Blix, to retire next week after heading inspections before the US-led war on Iraq began in March, also spoke critically at a think tank meeting of one of Washington's key arguments for overthrowing Iraq President Saddam Hussein.
"It is sort of fascinating that you can have 100 per cent certainty about weapons of mass destruction and zero certainty of about where they are," Blix said at the Council on Foreign Relations in New York.
Two months after the fall of Baghdad in a war launched after the United States and Britain accusing Saddam of illegally harboring nuclear, chemical and biological weapons, their troops still have not found any such weapons.
"I'm simply saying that the longer we are in this situation without finding anything, the more we have to ask ourselves is it conceivable that they did destroy in '91," Blix told Reuters Television after the event.
Saddam said the weapons were destroyed in 1991 when a US-led international coalition ousted his army from Kuwait. Blix has said that inspectors made their last significant finds in 1994.
Blix's UN inspectors searched for weapons of mass destruction in Iraq from November 2002 to March 2003. Some US officials faulted the Swede for failing to produce tougher reports on Iraq's purported weapons.
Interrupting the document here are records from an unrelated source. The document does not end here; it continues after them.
/-- With CNT_CLR in the same write, that block is open and both counts read 0. -/
theorem manualLatch_opens_clear {req : Req} {s : State} (hfree : Meas.Free s) (hq : s.Quiet) (hw : s.Writable req Meas.p)
    (hf : s.frozen Meas.p = false) :
    ∃ t l, exec (.manualLatch req true) s = .next t ∧ t.latch = some l ∧ l.m = s.nextSample ∧ l.manual = true ∧
      t.get Meas.b Meas.MEAS_MISS_COUNT = 0 ∧ t.get Meas.b Meas.MEAS_OVR_COUNT = 0 := by
  obtain ⟨t, l, hlatch, hopen, hrest⟩ := Meas.manual_opens hfree hf req.code
  have honly := Meas.countsCleared_only t
  have hopened := (Meas.countsCleared_latch t).trans hopen.latch
  obtain ⟨hmiss, hovr⟩ := Meas.countsCleared_counts t
  have hcount : (Meas.countsCleared t).get (pg Meas.p) H.COUNT = s.get (pg Meas.p) H.COUNT :=
    (honly.get _ _ (by decide)).trans (State.get_congr hopen.regs _ _)
  have hexec := (exec_manualLatch req true s).trans (Cmd.write_measCmd (t := Meas.countsCleared t) hw
    (by rw [if_pos (by decide), if_pos (by decide), hlatch]) (honly.quiet (hrest.quiet hq)) hcount)
  exact ⟨_, l, hexec, (State.answered_latch _ _ _).trans hopened, hopen.sample, hopen.isManual,
    (State.get_answered_req _ _ _ _ _).trans hmiss, (State.get_answered_req _ _ _ _ _).trans hovr⟩

/-- MEAS_CNT_CLR clears both counts and changes no other word. -/
theorem measCntClr_sets {req : Req} {s : State} (hq : s.Quiet) (hw : s.Writable req Meas.p) :
    Cmd.Sets (.measCntClr req) s [Meas.b + Meas.MEAS_MISS_COUNT.off, Meas.b + Meas.MEAS_OVR_COUNT.off] (fun t =>
      t.get Meas.b Meas.MEAS_MISS_COUNT = 0 ∧ t.get Meas.b Meas.MEAS_OVR_COUNT = 0) := by
  have honly := Meas.countsCleared_only s
  have hwrite := Cmd.write_measCmd (v := 2) hw (t := Meas.countsCleared s) rfl (honly.quiet hq) (honly.get _ _ (by decide))
  refine ⟨_, (exec_measCntClr req s).trans hwrite, ?_, honly.trans ((State.RegsOnly.answered _ _ _).mono (by simp))⟩
  simpa only [State.get_answered_req] using Meas.countsCleared_counts s

/-! ### MEAS_LATCH -/

theorem exec_measLatch (own fire : BitVec 64) (late : Bool) (s : State) :
    exec (.measLatch own fire late) s = execMeasLatch own fire late s := rfl

/-- A MEAS_LATCH that names another latch than the next one dispatched carries out nothing. -/
theorem measLatch_other {x : Action} {own fire : BitVec 64} {late : Bool} {s : State}
    (hx : s.acts.find? (fun y => y.act == 4) = some x) (hother : x.own ≠ own.toNat ∨ x.fire ≠ fire.toNat ∨ x.late ≠ late) :
    exec (.measLatch own fire late) s = .next s := by
  have hnamed : (x.own == own.toNat && x.fire == fire.toNat && x.late == late) = false := by
    rcases hother with h | h | h <;> simp [h]
  rw [exec_measLatch]
  unfold execMeasLatch State.takeAct
  simp only [hx, hnamed, Bool.false_eq_true, if_false]

/-- One that names it opens the block of the first edge of its instant. -/
theorem measLatch_opens {x : Action} {own fire : BitVec 64} {late : Bool} {s : State}
    (hx : s.acts.find? (fun y => y.act == 4) = some x) (hfree : Meas.Free s) (hf : s.frozen Meas.p = false)
    (hepochs : s.cdl.epochs = []) (hown : x.own = own.toNat) (hfire : x.fire = fire.toNat) (hlate : x.late = late) :
    ∃ t l, exec (.measLatch own fire late) s = .next t ∧ t.acts = s.acts.erase x ∧
      Meas.Opened s t (s.edgeFor x.fire) (some x.own) x.late false l := by
  obtain ⟨t, l, hlatch, hopen, hrest⟩ := Meas.latch_opens (s := { s with acts := s.acts.erase x }) hfree 8 (s.edgeFor x.fire)
    (some x.own) x.late false
  have hnamed : (x.own == own.toNat && x.fire == fire.toNat && x.late == late) = true := by simp [hown, hfire, hlate]
  have hfrozen : { s with acts := s.acts.erase x }.frozen Meas.p = false := hf
  refine ⟨t, l, ?_, hrest.acts, hopen.of_acts_cdl⟩
  rw [exec_measLatch, ← hlatch]
  unfold execMeasLatch State.takeAct
  simp only [hx, hnamed, hepochs, hfrozen, List.any_nil, Bool.false_eq_true, if_false, if_true]
  rfl

/-! ### SHARED_EPOCH_LATCH -/

theorem exec_sharedEpochLatch (gsc : BitVec 48) (s : State) : exec (.sharedEpochLatch gsc) s = execSharedEpochLatch gsc s := rfl

/-- A SHARED_EPOCH_LATCH of another count than the oldest announced one carries out nothing. -/
theorem sharedEpochLatch_other {g : Nat} {gsc : BitVec 48} {treq : Option Nat} {l : List (Nat × Option Nat)} {s : State}
    (hepochs : s.cdl.epochs = (g, treq) :: l) (hg : g ≠ gsc.toNat) : exec (.sharedEpochLatch gsc) s = .next s := by
  rw [exec_sharedEpochLatch]
  unfold execSharedEpochLatch
  rw [hepochs]
  simp only [hg, ne_eq, not_false_eq_true, if_true]

/-- The oldest announced epoch `g`, whose requested instant is `treq`, is to be latched: the link shares epochs and is not isolated. -/
structure Cdl.Announced (s : State) (g : Nat) (treq : Option Nat) (l : List (Nat × Option Nat)) : Prop where
  epochs : s.cdl.epochs = (g, treq) :: l
  share : s.flag Cdl.b Cdl.CDL_CFG_EPOCH_SHARE = true
  isolated : s.cdl.isolated = false
  on : Cdl.on s = true

/-- That epoch is taken from those announced, and counts as late once its count has passed. -/
theorem exec_sharedEpochLatch_announced {gsc : BitVec 48} {treq : Option Nat} {l : List (Nat × Option Nat)} {s u : State}
    (h : Cdl.Announced s gsc.toNat treq l) (hu : s.modCdl (fun c => { c with epochs := l }) = u) :
    exec (.sharedEpochLatch gsc) s = .next
      (if Cdl.passed s gsc.toNat = true then (u.count Cdl.b Cdl.EPOCH_LATE_COUNT).raise Cdl.p 6
       else if s.frozen Meas.p = true then u.logErr Meas.p E.FROZEN_ACTION Meas.b 8
       else Meas.latch u 8 (s.curSample + (gsc.toNat + 2 ^ 48 - s.gsc s.curSample) % 2 ^ 48) treq false false) := by
  obtain ⟨hepochs, hshare, hisolated, hon⟩ := h
  obtain ⟨hshare', hisolated', hon', hpassed, hfrozen, hgsc, hcur⟩ : u.flag Cdl.b Cdl.CDL_CFG_EPOCH_SHARE = true ∧
      u.cdl.isolated = false ∧ Cdl.on u = true ∧ Cdl.passed u gsc.toNat = Cdl.passed s gsc.toNat ∧
      u.frozen Meas.p = s.frozen Meas.p ∧ u.gsc s.curSample = s.gsc s.curSample ∧ u.curSample = s.curSample := by
    subst hu
    exact ⟨hshare, hisolated, hon, rfl, rfl, rfl, rfl⟩
  rw [exec_sharedEpochLatch]
  unfold execSharedEpochLatch
  simp only [hepochs, hu, hshare', hisolated', hon', hpassed, hfrozen, hgsc, hcur, ne_eq, not_true, Bool.not_true,
    Bool.false_eq_true, false_and, or_self, if_false]
  split
  · rfl
  · split <;> rfl

/-- An epoch that comes late is counted and shown, and no block is opened (R168). -/
theorem sharedEpochLatch_late {gsc : BitVec 48} {treq : Option Nat} {l : List (Nat × Option Nat)} {s : State}
    (h : Cdl.Announced s gsc.toNat treq l) (hpassed : Cdl.passed s gsc.toNat = true) :
    ∃ t, exec (.sharedEpochLatch gsc) s = .next t ∧ t.cdl.epochs = l ∧ t.latch = s.latch ∧
      t.get Cdl.b Cdl.EPOCH_LATE_COUNT = min (s.get Cdl.b Cdl.EPOCH_LATE_COUNT + 1) (2 ^ 32 - 1) ∧
      (t.get Cdl.b H.IRQ_RAW).testBit 6 = true := by
  generalize hu : s.modCdl (fun c => { c with epochs := l }) = u
  have hexec := exec_sharedEpochLatch_announced h hu
  rw [if_pos hpassed] at hexec
  refine ⟨_, hexec, ?_, ?_, ?_, State.testBit_raise_same _ _ (by decide)⟩
  · rw [State.raise_cdl, State.count, State.put_cdl, ← hu]
    rfl
  · rw [State.raise_latch, State.count, State.put_latch, ← hu]
    rfl
  · have hget : u.get Cdl.b Cdl.EPOCH_LATE_COUNT = s.get Cdl.b Cdl.EPOCH_LATE_COUNT := by rw [← hu]; rfl
    refine (State.get_put_apart _ Cdl.b (f := H.IRQ_RAW) _ (by decide)).trans ?_
    rw [State.count, State.get_put_same, hget]
    exact Nat.mod_eq_of_lt ((Nat.min_le_right _ _).trans_lt (by decide))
But on Monday, Blix took aim at the Bush administration's assertions that Washington needed more time to find Iraq's weapons.
"Three-and-a-half months for new inspections was a rather short time before calling it a day and especially when we now see the US government is saying that, 'look, you have to have a little patience, you know these things take time.' All right," Blix told his audience of foreign policy analysts, business leaders, academics and journalists.
Blix, retiring on June 30 after heading the UN Monitoring, Verification and Inspection Commission since March 2000, said he would like to write a 'nuanced view' of the period.